Такая песня должна быть серьезной. Или, наоборот, предельно легкомысленной.
Мелодия помогает найти слова. Вот бы и на сей раз помогла. Но нет, сейчас слова важнее. Когда покажется, что найдены правильные (или не совсем неправильные), он положит их… Положит на наивную, совсем простую и чистую мелодию, но так, чтобы она не звучала по-детски – не по-детски, но с детской непосредственностью, ученической откровенностью приемов. В мажорном ключе – с одним-единственным минорным аккордом, в самом конце, когда романтически возвышенный текст, до тех пор контрастировавший с бодрой мелодией, приходит наконец в мимолетную скорбную гармонию с музыкой.

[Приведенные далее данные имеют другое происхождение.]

/-- Channels of a quad. -/
def quadChans (q : Nat) : List Nat := (List.range 24).map fun j => 96 * (q / 4) + 24 * (q % 4) + j

/-- HBM stack of a channel (Table 1-1, R9). -/
def stackOf (ch : Nat) : Nat := 3 * (ch / 96) + ch % 96 / 32

/-- A list with an entry put in front; where `ways` entries of its set are there already, the oldest of them leaves (log entry
30). -/
def insertWays {α : Type} (ways : Nat) (same : α → Bool) (x : α) (l : List α) : List α :=
  if l.length < ways || l.countP same < ways then x :: l else x :: (l.reverse.eraseP same).reverse
/-- Entries of one set of a cache with a number of sets. -/
def sameSet (cache sets a b : Nat) : Bool := Config.cacheSet cache a % sets == Config.cacheSet cache b % sets

/-- The cached line, if any. -/
def lineAt (s : State) (line : Nat) : Option CacheLine := s.lines.find? (·.line == line)

/-- A line that L2 or the memory-side cache holds. -/
def isCached (s : State) (line : Nat) : Bool := (lineAt s line).any fun l => l.l2.isSome || l.msc

/-- A line's entry changed, or added. -/
def setLine (s : State) (line : Nat) (f : CacheLine → CacheLine) : State :=
  let blank : CacheLine := ⟨line, none, 0, false, false, false, false⟩
  if (lineAt s line).isSome then { s with lines := s.lines.map fun l => if l.line == line then f l else l }
  else { s with lines := f blank :: s.lines }

/-- Saturating count of an error register (R353). -/
def satInc (x : Word) : Word := if x = 0xFFFFFFFF then x else x + 1

/-- A channel's registers. -/
def chanReg (s : State) (c : Nat) : Channel := s.channels.getD c Channel.flagged
/-- What a codeword's 64 bytes decrypt to once bits of them are flipped where DRAM holds them, encrypted under the key of the
channel with the address of the line as tweak (R84). -/
def dramFlip (key cw : Nat) (flips data : List Byte) : List Byte :=
  if (flips.take 64).all (· == 0) then data else
  let k := (Config.randomBits key).toNat
  let unit := cw / 4 * 256
  let stored := xts true k unit (cw % 4 * 4) (data.map (·.toNat))
  (xts false k unit (cw % 4 * 4) (xorAll stored ((flips.take 64).map (·.toNat)))).map (BitVec.ofNat 8 ·)
/-- One codeword (PA / 64) read from DRAM (R351): counts, corrections in memory, poison of its two sectors. -/
def readCodeword (s : State) (cw : Nat) : State :=
  match s.dramErr.find? (·.1 == cw) with
  | none => s
  | some (_, err) =>
    let ch := chanOf (cw * 64)
    let rest := s.dramErr.filter (·.1 != cw)
    let bad (keepErr : List (Nat × List Byte)) : State :=
      { s with dramErr := keepErr, poison := (2 * cw) :: (2 * cw + 1) :: s.poison.filter (fun x => x / 2 != cw),
               channels := modAt s.channels ch fun c => { c with ue := satInc c.ue, ueaddr := cw * 64, uevalid := true } }
    let flipped (pat : List Byte) : Memory := memWriteN s.mem (cw * 64) (dramFlip (chanReg s ch).key cw pat (memReadN s.mem (cw * 64) 64))
    let data := s.poison.filter fun x => x / 2 != cw
    match eccDecode err with
    -- the pattern is itself a codeword: delivered as data
    | .clean => { s with dramErr := rest, mem := flipped err, poison := data }
    | .poisoned => bad s.dramErr
    | .uncorrectable => bad s.dramErr
    | .corrected fix g =>
      let res := (err.zip fix).map fun (a, b) => a ^^^ b
      { s with dramErr := rest, mem := flipped res, poison := data,
               channels := modAt s.channels ch fun c => { c with ce := satInc c.ce, lastpg := g } }

/-- The two rows on each side of a row are refreshed, so that no count is left of theirs or of its own (R352). -/
def refreshRows (s : State) (ch bank row : Nat) : State :=
  let near (a : Nat × Nat × Nat × Nat) : Bool := a.1 == ch && a.2.1 == bank && a.2.2.1 ≤ row + 2 && row ≤ a.2.2.1 + 2
  { s with activ := s.activ.filter fun a => !(near a), channels := modAt s.channels ch fun c => { c with rfm := satInc c.rfm } }
/-- Activations of a row since its last refresh (R352). -/
def rowCount (s : State) (ch bank row : Nat) : Nat :=
  ((s.activ.find? fun (c, b, r, _) => c == ch && b == bank && r == row).map (·.2.2.2)).getD 0
/-- A DRAM row's activation counted; a row with 1,024 of them has its neighbours refreshed first (R352). Which bank and row a line
lies in is a free value (log entry 8). -/
def activate (s : State) (line : Nat) : State :=
  let ch := chanOf (line * 256)
  let bank := Config.dramPlace (2 * line)
  let row := Config.dramPlace (2 * line + 1)
  let s := if 1024 ≤ rowCount s ch bank row then refreshRows s ch bank row else s
  { s with activ := (ch, bank, row, rowCount s ch bank row + 1) ::
      s.activ.filter fun (c, b, r, _) => !(c == ch && b == bank && r == row) }

/-- A link takes a fresh key, and its keystream begins anew (R271). -/
def rekeyLink (s : State) (k : Nat) : State :=
  { s with keyCount := s.keyCount + 1, linkKeys := modAt s.linkKeys k fun _ => s.keyCount + 1, linkCount := modAt s.linkCount k fun _ => 0 }
/-- A link's keystream counter would repeat with its next line: 64 bits, 16 blocks of 16 bytes (log entry 98). -/
def linkSpent (s : State) (k : Nat) : Bool := 2 ^ 64 < s.linkCount.getD k 0 + 16
/-- A line on its way between the compute die and the base die of its stack; the link is re-keyed first where its counter would
repeat (R8, R271). -/
def linkUse (s : State) (line : Nat) : State :=
  let k := stackOf (chanOf (line * 256))
  let s := if linkSpent s k then rekeyLink s k else s
  { s with linkCount := modAt s.linkCount k (· + 16) }

/-- Some lines of a stack on the way over its link, one after the other (R271). -/
def linkUses (s : State) (k n : Nat) : State :=
  let fit := (2 ^ 64 - s.linkCount.getD k 0) / 16
  if n ≤ fit then { s with linkCount := modAt s.linkCount k (· + 16 * n) }
  else let s := rekeyLink s k; { s with linkCount := modAt s.linkCount k fun _ => 16 * (n - fit) }
/-- Every line of a granule on the way between the compute die and the base dies (R78, R271). -/
def linkGranule (s : State) (base : Nat) : State :=
  let lam := base % (48 * 2 ^ 30) / 256
  (List.range 24).foldl (fun s j =>
    linkUses s (stackOf (chanOf base / 24 * 24 + j)) ((lam + 2 ^ 22 + 23 - j) / 24 - (lam + 23 - j) / 24)) s

/-- A line read from DRAM: its row is activated, its codewords are decoded. -/
def fetchDram (s : State) (line : Nat) : State :=
  (List.range 4).foldl (fun s i => readCodeword s (4 * line + i)) (activate s line)
/-- Codewords written to DRAM: errors there are overwritten, poison goes along (R354). -/
def writeDram (s : State) (cws : List Nat) : State :=
  let pois := cws.filter fun c => s.poison.contains (2 * c) || s.poison.contains (2 * c + 1)
  { s with dramErr := pois.map (·, poisonPattern) ++ s.dramErr.filter fun e => !(cws.contains e.1) }
/-- Entries that no cache holds are gone. -/
def pruneLine (s : State) (line : Nat) : State :=
  { s with lines := s.lines.filter fun l => l.line != line || l.l2.isSome || l.msc }

/-- A line that one level holds, L2 or the memory-side cache. -/
def heldIn (s : State) (line : Nat) (l2 : Bool) : Bool := (lineAt s line).any fun l => if l2 then l.l2.isSome else l.msc
/-- One level lets a line go without writing anything back (R357). -/
def dropLevel (s : State) (line : Nat) (l2 : Bool) : State :=
  pruneLine (setLine s line fun l =>
    if l2 then { l with l2 := none, dirty := 0, keep := false } else { l with msc := false, mdirty := false, mkeep := false }) line
/-- Of the lines that stand in the way, the one to be replaced: the least recently used without a mark, else the least recently
used (R85, R86, log entry 30). -/
def victimOf (marked : CacheLine → Bool) (ls : List CacheLine) : Option CacheLine :=
  match (ls.filter fun l => !(marked l)).getLast? with
  | some l => some l
  | none => ls.getLast?
/-- Lines of a memory-side cache in one set: 16 ways of 2,048 sets a channel (Table 4-5). -/
def mscMates (s : State) (line : Nat) : List CacheLine :=
  if s.lines.length < 16 then [] else
  s.lines.filter fun l => l.msc && l.line != line && chanOf (l.line * 256) == chanOf (line * 256) && sameSet 3 2048 l.line line
/-- A line put into the memory-side cache of its channel; the one it displaces is written back whole where it is dirty. -/
def allocMsc (s : State) (line : Nat) : State :=
  let mates := mscMates s line
  let s := if mates.length < 16 then s else
    match victimOf (·.mkeep) mates with
    | some v =>
      let s := if v.mdirty then writeDram s ((List.range 4).map (4 * v.line + ·)) else s
      pruneLine (setLine s v.line fun l => { l with msc := false, mdirty := false, mkeep := false }) v.line
    | none => s
  setLine s line fun l => { l with msc := true }
/-- L2 ways of the slice to whose quad an address belongs, on the die of the address (R9, R83). -/
def sliceWays (s : State) (pa : Nat) : List Nat :=
  let qs := match s.slices.find? fun sl => sl.used && sl.quads.contains (quadOf pa) with
    | some sl => sl.quads.filter (· / 4 == dieOf pa)
    | none => [quadOf pa]
  qs.flatMap fun q => (List.range 8).map (8 * (q % 4) + ·)
/-- Lines of an L2 in one set that stand in some ways: 8,192 sets a die (Table 4-5). -/
def l2Mates (s : State) (line : Nat) (ways : List Nat) : List CacheLine :=
  s.lines.filter fun l => l.line != line && dieOf (l.line * 256) == dieOf (line * 256) && sameSet 2 8192 l.line line &&
    match l.l2 with | some w => ways.contains w | none => false
/-- A line leaves L2: its dirty sectors go to the memory-side cache (R82). -/
def evictL2 (s : State) (line : Nat) : State :=
  match lineAt s line with
  | none => s
  | some l =>
    let s := if l.dirty == 0 then s else setLine (if l.msc then linkUse s line else allocMsc (linkUse s line) line) line fun l => { l with mdirty := true }
    pruneLine (setLine s line fun l => { l with l2 := none, dirty := 0, keep := false }) line
/-- A line put into L2, in a way of its slice. -/
def allocL2 (s : State) (line : Nat) : State :=
  let ways := sliceWays s (line * 256)
  let few : Bool := s.lines.length < ways.length
  let mates := l2Mates s line ways
  let used := mates.filterMap (·.l2)
  let free := ways.find? fun w => !(used.contains w)
  let victim := if few || free.isSome then none else victimOf (·.keep) mates
  let way := match victim with | some v => v.l2.getD 0 | none => free.getD 0
  let s := match victim with | some v => evictL2 s v.line | none => s
  setLine s line fun l => { l with l2 := some way }
/-- A line's place in the order of use: the most recently used, or next to be replaced (R85). -/
def useLine (s : State) (line : Nat) (h : CacheHint) : State :=
  match lineAt s line with
  | none => s
  | some l =>
    let rest := s.lines.filter (·.line != line)
    { s with lines := if h == .stream then rest ++ [l] else l :: rest }
/-- A line marked keep, where at most half of the slice's ways of its set hold such lines (R86). -/
def keepLine (s : State) (line : Nat) : State :=
  let ways := sliceWays s (line * 256)
  let few : Bool := s.lines.length ≤ 4
  setLine s line fun l =>
    { l with keep := l.keep || (l.l2.isSome && (few || (l2Mates s line ways).countP (·.keep) < ways.length / 2)),
             mkeep := l.mkeep || (l.msc && (few || (mscMates s line).countP (·.mkeep) < 8)) }
/-- A line fetched to its home caches for an access (R82, R83, R85, R86): a demand read of DRAM decodes its codewords. -/
def touchLine (s : State) (pa : Nat) (h : CacheHint) : State :=
  let line := pa / 256
  let (l2, msc) := match lineAt s line with | some l => (l.l2.isSome, l.msc) | none => (false, false)
  let s := if l2 then s else linkUse (if msc then s else allocMsc (fetchDram s line) line) line
  let s := if l2 || h == .noalloc then s else allocL2 s line
  let s := useLine s line h
  if h == .keep then keepLine s line else s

Песня должна быть более или менее в духе Дилана, в духе “Велвет андерграунд”. Но никак не под Дилана и не под Лу Рида. Надо написать вещь оригинальную (разумеется, оригинальную; но лучше – какую мы еще не слышали; а еще лучше – с признаками гениальности), но при этом неплохо бы остаться в рамках, выдержать стилистику… Как Дилан, отбросить всякую сентиментальность, как Лу Рид, совместить страсть с иронией.
Мелодия должна… должна излучать искренность, и чтобы без единой нотки самолюбования, типа, быстро зацени, какой я крутой гитарист. Потому что эта песня – голый крик о любви, это мольба, смешанная… с чем? со злостью? Да, все-таки со злостью – со злостью философа, злостью поэта, злостью на то, что мир преходящ, что его умопомрачительная красота извечно наталкивается на неизбежность гибели и конца, на то, что, показывая чудеса и сокровища мироздания, нам непрерывно напоминают: сокровища эти не ваши, они принадлежат султану, и вам еще страшно повезло (предполагается, что мы должны почитать это за удачу) получить дозволение их лицезреть.
И еще тоже: песня должна быть проникнута… нет, не банальной надеждой, а, скорее, твердой верой в то, что пылкая привязанность – если только такое вообще возможно у людей, а песня будет утверждать, что да, возможно, – не оставит невесту в загробном странствии и пребудет с нею вовек. Должна выйти песня мужа, который считает себя таким же верным ее спутником в смерти, каким был в жизни, хотя и вынужден до времени оставаться в живых.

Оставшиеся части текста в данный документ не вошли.